China Keeps Growth Target At 6.5%, Stays Focused On Financial Risks

Beijing: China aims to expand its economy by around 6.5 per cent this year, the same as in 2017, while pressing ahead with its campaign to reduce risks in the financial system, Premier Li Keqiang said Monday.

The goal was kept unchanged even though the economy grew 6.9 per cent last year and exceeded the government’s target. Sources previously told Reuters that China will maintain its growth target at “around 6.5 per cent”.

Economists had already expected the world’s second-largest economy to lose some momentum this year as the government deepens its push to contain a build-up in corporate debt, while a war on pollution and a cooling property market weigh on its manufacturers.

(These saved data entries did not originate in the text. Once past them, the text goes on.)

theorem encode_of_decode (h : decode strict op = .ok i) : encode i = op ∧ i.wellFormed strict = true := by
  have hr := decode_reads strict op
  rwa [h] at hr

/-- Settles O2, by what decoding answers in each group. -/
theorem encodeOfDecode : Obligations.EncodeOfDecode := fun _ _ _ => encode_of_decode

/-! ### The undefined encodings -/

/-- A word of R101's list is SYS, or is rejected. -/
theorem decode_of_undefinedEncoding (h : undefinedEncoding strict op) :
    (∃ nnn, decode strict op = .ok (.sys nnn)) ∨ ∃ e, decode strict op = .error e := by
  rcases h with ⟨hG, h0, h1⟩ | ⟨hG, hn⟩ | ⟨hG, hkk⟩ | ⟨hG, hkk⟩ | ⟨hG, hn, rfl⟩
  · have hop := formatA_of_group hG
    refine .inl ⟨fieldNNN op, ?_⟩
    have h0 : fieldNNN op ≠ 0x0E0#12 := fun h => h0 (by rw [← hop, h]; rfl)
    have h1 : fieldNNN op ≠ 0x0EE#12 := fun h => h1 (by rw [← hop, h]; rfl)
    simp [decode, hG, decodeGroup0, h0, h1]
  · refine .inr ⟨.undefinedGroup8, ?_⟩
    simp only [List.mem_cons, List.not_mem_nil, or_false] at hn
    rcases hn with hn | hn | hn | hn | hn | hn | hn <;> simp [decode, hG, decodeGroup8, hn]
  · refine .inr ⟨.undefinedGroupE, ?_⟩
    simp_all [decode, decodeGroupE]
  · refine .inr ⟨.undefinedGroupF, ?_⟩
    simp_all [decode, decodeGroupF]
  · refine .inr ⟨.strictLowNibble, ?_⟩
    rcases hG with hG | hG <;> simp [decode, hG, checkLowNibble, hn]

theorem undefinedEncoding_of_decode_sys {nnn : Addr} (h : decode strict op = .ok (.sys nnn)) :
    undefinedEncoding strict op := by
  obtain ⟨rfl, hw⟩ := encode_of_decode h
  simp only [Instr.wellFormed, Bool.and_eq_true, bne_iff_ne, ne_eq] at hw
  obtain ⟨h0, h1⟩ := hw
  have hnnn : fieldNNN (encode (.sys nnn)) = nnn := fieldNNN_formatA 0x0#4 nnn
  exact .inl ⟨fieldG_formatA _ _, fun h => h0 (by rw [← hnnn, h]; rfl), fun h => h1 (by rw [← hnnn, h]; rfl)⟩

theorem decode_of_not_undefinedEncoding (h : ¬ undefinedEncoding strict op) :
    ∃ i, decode strict op = .ok i ∧ ∀ nnn, i ≠ .sys nnn := by
  have hr := decode_reads strict op
  cases hd : decode strict op with
  | error e => rw [hd] at hr; exact absurd hr h
  | ok i => exact ⟨i, rfl, fun nnn hi => h (undefinedEncoding_of_decode_sys (hi ▸ hd))⟩

/-- Steps 3 to 5 of the cycle on an undefined encoding, in group 0 or outside it (R100). -/
theorem executeOpcode_undefined (h : undefinedEncoding s.cfg.strict59 op) :
    executeOpcode op s = .next (s.undefinedEncoding.appendRecord s.pc (some op) .undefined) := by
  unfold executeOpcode
  rcases decode_of_undefinedEncoding h with ⟨nnn, hd⟩ | ⟨e, hd⟩
  · rw [hd]; rfl
  · rw [hd]

/-- Settles O3, by what decoding answers to the words R101 lists and to the others. -/
theorem undefinedEncodings : Obligations.UndefinedEncodings := fun _ _ =>
  ⟨fun h => ⟨_, executeOpcode_undefined h, rfl, rfl, rfl⟩, decode_of_not_undefinedEncoding, fun _ => rfl⟩

/-! ### The ways of pc -/

/-- The instructions that skip (R121). -/
def Skips (i : Instr) : Prop :=
  (∃ x kk, i = .seImm x kk ∨ i = .sneImm x kk) ∨ (∃ x y n, i = .seReg x y n ∨ i = .sneReg x y n) ∨
    ∃ x, i = .skp x ∨ i = .sknp x

/-- The instructions that hold pc, each in the states in which it does (R106). -/
def HoldsPc (i : Instr) (s : State) : Prop :=
  (∃ x, i = .ldVxK x ∧ s.lastPressed = none) ∨ (i = .ret ∧ s.SP = 0 ∧ s.cfg.retUnderflowPc = .hold) ∨
    (∃ nnn, i = .sys nnn) ∨ (s.cfg.strict59 = true ∧ ∃ x y n, n ≠ 0#4 ∧ (i = .seReg x y n ∨ i = .sneReg x y n))

/-- The ways of pc through an instruction (R106). -/
inductive PcWay (i : Instr) (s t : State) : Prop
  | advance (hpc : t.pc = s.pc + 2)
  | skip (hpc : t.pc = s.pc + 4) (hi : Skips i)
  | jump (nnn : Addr) (hpc : t.pc = addrOperand nnn) (hi : i = .jp nnn ∨ (i = .call nnn ∧ s.SP < 16))
  | ret (hpc : t.pc = s.slot (s.SP - 1) + 2) (hi : i = .ret) (hSP : 1 ≤ s.SP)
  | jumpOffset (nnn : Addr) (hpc : t.pc = jumpOffsetTarget s nnn) (hi : i = .jpV0 nnn)
  | hold (hpc : t.pc = s.pc) (hi : HoldsPc i s)

theorem pcWay_skipIf (hi : Skips i) (s : State) : ∀ c, PcWay i s (s.skipIf c)
  | false => .advance rfl
  | true => .skip rfl hi

theorem exec_pcWay (h : exec i s = .next t) : PcWay i s t := by
  cases i with
  | ret =>
    obtain rfl := Host.Outcome.next.inj h
    split
    · next hSP =>
      split
      · exact .advance rfl
      · next hc => exact .hold rfl (.inr (.inl ⟨rfl, hSP, hc⟩))
    · exact .ret rfl rfl (by omega)
  | call nnn =>
    obtain rfl := Host.Outcome.next.inj h
    split
    · exact .advance rfl
    · exact .jump nnn rfl (.inr ⟨rfl, by omega⟩)
  | sys nnn => obtain rfl := Host.Outcome.next.inj h; exact .hold rfl (.inr (.inr (.inl ⟨nnn, rfl⟩)))
  | jp nnn => obtain rfl := Host.Outcome.next.inj h; exact .jump nnn rfl (.inl rfl)
  | jpV0 nnn => obtain rfl := Host.Outcome.next.inj h; exact .jumpOffset nnn rfl rfl
  | seImm x kk | sneImm x kk =>
    obtain rfl := Host.Outcome.next.inj h
    exact pcWay_skipIf (.inl ⟨x, kk, by simp⟩) s _
  | skp x | sknp x =>
    obtain rfl := Host.Outcome.next.inj h
    exact pcWay_skipIf (.inr (.inr ⟨x, by simp⟩)) s _
  | seReg x y n | sneReg x y n =>
    obtain rfl := Host.Outcome.next.inj h
    split
    · next hs => exact .hold rfl (.inr (.inr (.inr ⟨hs.1, x, y, n, hs.2, by simp⟩)))
    · exact pcWay_skipIf (.inr (.inl ⟨x, y, n, by simp⟩)) s _
  | ldVxK x =>
    obtain rfl := Host.Outcome.next.inj h
    split
    · next hk => exact .hold rfl (.inl ⟨x, rfl, hk⟩)
    · exact .advance rfl
  | orReg | andReg | xorReg => obtain rfl := Host.Outcome.next.inj h; rw [logicVfPolicy_frame]; exact .advance rfl
  | rnd x kk => obtain rfl := Host.Outcome.next.inj h; rw [dropRandom_frame]; exact .advance rfl
  | ldB x => obtain rfl := Host.Outcome.next.inj h; rw [execFrame_bcd]; exact .advance rfl
  | ldStore x => exact .advance (pc_of_exec_ldStore h)
  | ldLoad x => obtain rfl := Host.Outcome.next.inj h; rw [IndexMemory.loadRegs_frame]; exact .advance rfl
  | _ => obtain rfl := Host.Outcome.next.inj h; exact .advance rfl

Reinforcing views that Beijing’s attention remains firmly fixed on credit risks and better quality growth, when Li unveiled the GDP target he omitted previous wording saying growth could be “higher if possible”. In his annual work report, Li also said China has cut its budget deficit target for the first time since 2012, suggesting Beijing will be more watchful of fiscal spending while not tapping the brakes so hard that it risks a sharper slowdown.

“Policy wise, the report definitely has a tightening bias,” said Betty Wang, senior China economist at ANZ in Hong Kong. “In line with expectations, the government is pushing through their reform agenda.” But last week’s escalation in trade tensions with the United States has jumped to the top of the list of uncertainties facing China this year.

President Donald Trump said he would impose hefty tariffs on imported steel and aluminium to protect US producers, risking retaliation from major trade partners like China and sparking fears of a global trade war.

Li said China opposes protectionism and supports the settlement of trade disputes through negotiation, but will “resolutely safeguard” its legitimate rights and interest.

Yet, China will keep its yuan currency basically stable, Li said in remarks to the opening of the annual meeting of parliament.

He said a steady rise in import and export volumes can be expected this year, a view unchanged from a year ago. No export target was given for the third straight year.

“We can expect continued recovery of the global economy, but there are also many factors that bring instability and uncertainty,” the premier said.

“The policy changes of the major economies and their spillover effects create uncertainty; protectionism is mounting, and geopolitical risks are on the ascent,” Li said.

China’s economic and financial risks “are generally under control” but more needs to be done to resolve issues such as local government debt, Li said. He also said China will improve supervision over shadow banking, internet finance and financial holding companies, and step up risk controls at financial institutions.

Li said China has cut its budget deficit target to 2.6 per cent of GDP from 3 per cent in 2017. Most analysts had expected it to be maintained or trimmed only slightly.

However, since the economy has been expanding at such a strong pace, analysts said the cut was again more symbolic of Beijing’s intention to further control debt growth.

“The actual figure is even lower than we expected ... a 2.6 per cent deficit would be about 2.3 trillion yuan ($363.5 billion) in absolute terms, which equals to the 2016 level,” said ANZ’s Wang. “It shows the government’s determination to control leverage in the economy.” Heavy government infrastructure spending was a major driver behind China’s forecast-beating growth last year, but Beijing has been cracking down recently on some projects launched by local governments as it seeks to curb their spending.

Despite the lower deficit ratio, the absolute amount of the deficit is expected to remain unchanged at 2.38 trillion yuan ($376 billion), according to the finance ministry’s annual budget report.

Li also reiterated that China will keep its monetary policy “prudent” and “neutral”, neither too loose nor too tight, and will maintain reasonably steady liquidity, he said.

While the central bank has been gingerly raising money market rates to discourage riskier lending practices, it has also kept markets well supplied with funds when there are worries of a deeper cash squeeze, and bank lending hit a fresh record last year.

Li also said he expects reasonable growth in broad M2 money supply and total social financing this year, without stating a target.

The National Development and Reform Commission, the state planner, said separately that outstanding total social financing (TSF) and M2 will grow at a similar pace this year as in 2017.

TSF grew 12 per cent last year, in line with the target, but M2 growth slowed to 8.2 per cent, below the goal of around 12 per cent. ANZ had expected both targets to be set at 10 per cent or lower this year.

“If I remember it right, it’s the first time that they don’t have a specific target in two decades. It shows authorities now prefer a tighter stance on monetary policy,” Wang said.

“Overall both monetary and fiscal policy will be tighter than last year, because the government wants to control financial leverage and overall debt levels.” China also set its consumer inflation goal at “around 3 per cent”, in line with last year, as widely expected.

Stability will be the watchword this year as President Xi Jinping pursues his vision of turning China into a “modestly prosperous” nation by 2020.

To hit the 2020 goal, the economy needs to expand at least 6.3 annually over the next three years, officials have said.

Xi also wants China to become a “strong power” on the world stage by 2050.